Let us assume that $x$ and $y$ are both non-zero. For the first equation, we will treat $y$ as a constant in a quadratic of $x$ and vice-versa for the second. Note that for any $y$ or $x$ , the first and second equations have at least one solution in complex numbers for $x$ and $y$ , respectively. Since we are looking for pairs $a,b$ that yield exactly one solution, this implies that each equation has exactly 1 solution. Using the quadratic formula on both equations, we get

$x=\frac{1\pm \sqrt{1+4ay}}{2y} , y=\frac{-1\pm \sqrt{1+4bx}}{2x}$

Since there is exactly one solution, the discriminants are zero, so ignoring the discriminants we have $x=\frac{1}{2y}$ and $y=\frac{-1}{2x}$ , which is impossible. Thus at least one of $x, y$ must be zero.

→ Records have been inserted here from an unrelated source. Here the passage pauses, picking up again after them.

-- ==== Sys2Proof/Tests/WDci.lean ====
section
/-!
SUPPORT. Tests/WDci.lean: concrete states and operands that meet the hypotheses of the statements.
-/
namespace Sys2Proof.Tests

open Sys2Proof.Machine
set_option Elab.async false

/-- The control processor executes an instruction that is not the last. -/
theorem wit_dci : stCore.cpRuns 0 = true ∧ (stCore.core 0).pc + 1 < (stCore.core 0).instrCount := by decide +kernel
/-- The same with a work item of a ring, not cancelled. -/
theorem wit_dci_item : (stCore.core 0).wi = some item0 ∧ item0.ring = some 0 ∧ item0.dead = false := by decide +kernel
/-- An aligned load and store of 8 bytes within scratch, and the last one. -/
theorem wit_scratch : scratchOk stCore 0 8 8 false ∧ scratchOk stCore 0 0x17FF8 8 true := by
  unfold scratchOk; decide +kernel
/-- Immediates at the bounds of the shift amount and of LIH. -/
theorem wit_imm : (63#40).toNat < 64 ∧ 64 ≤ (64#40).toNat ∧ (0xFFFFFF#40).toNat < 2 ^ 24 ∧ 2 ^ 24 ≤ (0x1000000#40).toNat := by decide
/-- Addresses that are misaligned, and aligned but out of range. -/
theorem wit_address : 3 % 8 ≠ 0 ∧ 0x18000 % 8 = 0 ∧ 0x18000 < 0x18000 + 8 := by decide
/-- A branch taken within the image, and one out of it on either side: the program counter is 2 and the image holds 10 instructions. -/
theorem wit_branch : (stCore.core 0).reg 1 = (stCore.core 0).reg 1 ∧ ((stCore.core 0).pc : Int) + 7 < (stCore.core 0).instrCount ∧
    ((stCore.core 0).instrCount : Int) ≤ (stCore.core 0).pc + 8 ∧ ((stCore.core 0).pc : Int) + (-3) < 0 := by decide +kernel

/-- Operands at the bounds of the immediates, of Q and of the CSR numbers. -/
theorem wit_dciWords : (63#40).toNat < 64 ∧ (0xFFFFFF#40).toNat < 2 ^ 24 ∧ (7#3) ≠ 5 ∧ (7#3) ≠ 6 ∧ (1#40).toNat < 2 ∧
    (0x21#40).toNat ∈ ([0, 1, 2, 3, 4, 5, 6, 7, 0x10, 0x11, 0x12, 0x13, 0x14, 0x18, 0x20, 0x21] : List Nat) := by decide
/-- Words written out by Table 5-9: SUB s3, s1, s2; LDW s4, s5, -8; BEQ s1, s2, +3; WAITQ 7, 1; CMD of kind 3, OP 1 with s2; a reserved bit. -/
theorem wit_dciWord : decodeDci 0 0b0000001000011000010001000000000000000000000000000000000000000000 = .sub 0 3 1 2 false ∧
    decodeDci 0 0b0010001000100001010000001111111111111111111111111111111111111000 = .ldw 0 4 5 (-8) false ∧
    decodeDci 0 0b0011000000001000100000000000000000000000000000000000000000000011 = .beq 0 1 2 3 false ∧
    decodeDci 0 0b0100100000000000001110000000000000000000000000000000000000000001 = .waitq 0 7 1 ∧
    decodeDci 0 0b0100000000110001000100000000000000000000000000000000000000000000 = .cmd 0 3 1 2 0 false ∧
    decodeDci 0 0b0000000100011000010001010000000000000000000000000000000000000000 =
      .dciIllegalInstruction 0 0b0000000100011000010001010000000000000000000000000000000000000000 := by decide +kernel
/-- A core whose code image holds the no-operation at the program counter. -/
theorem wit_fetchDci :
    let s := (stCore.onCore 0 fun c => { c with image := some 0, pc := 1 })
    let t := s.wr (s.roleCode 0 + 8) [0, 0, 0, 0, 0, 0, 0, 1]
    (t.core 0).image = some 0 ∧ leNat (t.rdN (t.roleCode 0 + 8 * (t.core 0).pc) 8) = (0x0100000000000000 : W64).toNat ∧
    t.fetchDci 0 = some (.add 0 0 0 0 false) := by decide +kernel

end Sys2Proof.Tests
end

Say $x=0$ . It immediately follows from the first equation that $a=0$ . We wish to find constants $b$ such that the system

$x^2y-x=0$ $y^2x+y=b$

has only one solution for $(x,y)$ . Factoring out an $x$ from the first equation, we get $x(xy-1)=0$ . Therefore either $x=0$ or $xy-1=0$ . If $x=0$ , then plugging that in to the second equation yields $y=b$ . If $xy-1=0$ , then we have that $xy^2+y=y(xy+1)=y \cdot 2=b$ . Since there can only be one solution, we can conclude that the two solutions generated are the same, and therefore $b=2y=y \Rightarrow y=0, b=0$ .

Now say $y=0$ , and it follows that $b=0$ . We can proceed similarly to above and get that $a=-2x=-x \Rightarrow x=0, a=0$ . However, we have already counted $a=0, b=0$ , so this is redundant.

We thus find that the only solution is $a=0, b=0$ and therefore the answer is $\boxed{1}$ .

First we multiply the first equation for y and second equation for y: [; \mathbf{ x^{2}y^{2} - xy = ay } ;] and [; \mathbf { x^{2}y^{2} + xy = bx } ;]

Now we add the first equation to second equation and then we subtract the first from the second equation: [; \mathbf {2xy = bx - ay} ;] and [; \mathbf {x^{2}y^{2} = ay + bx} ;]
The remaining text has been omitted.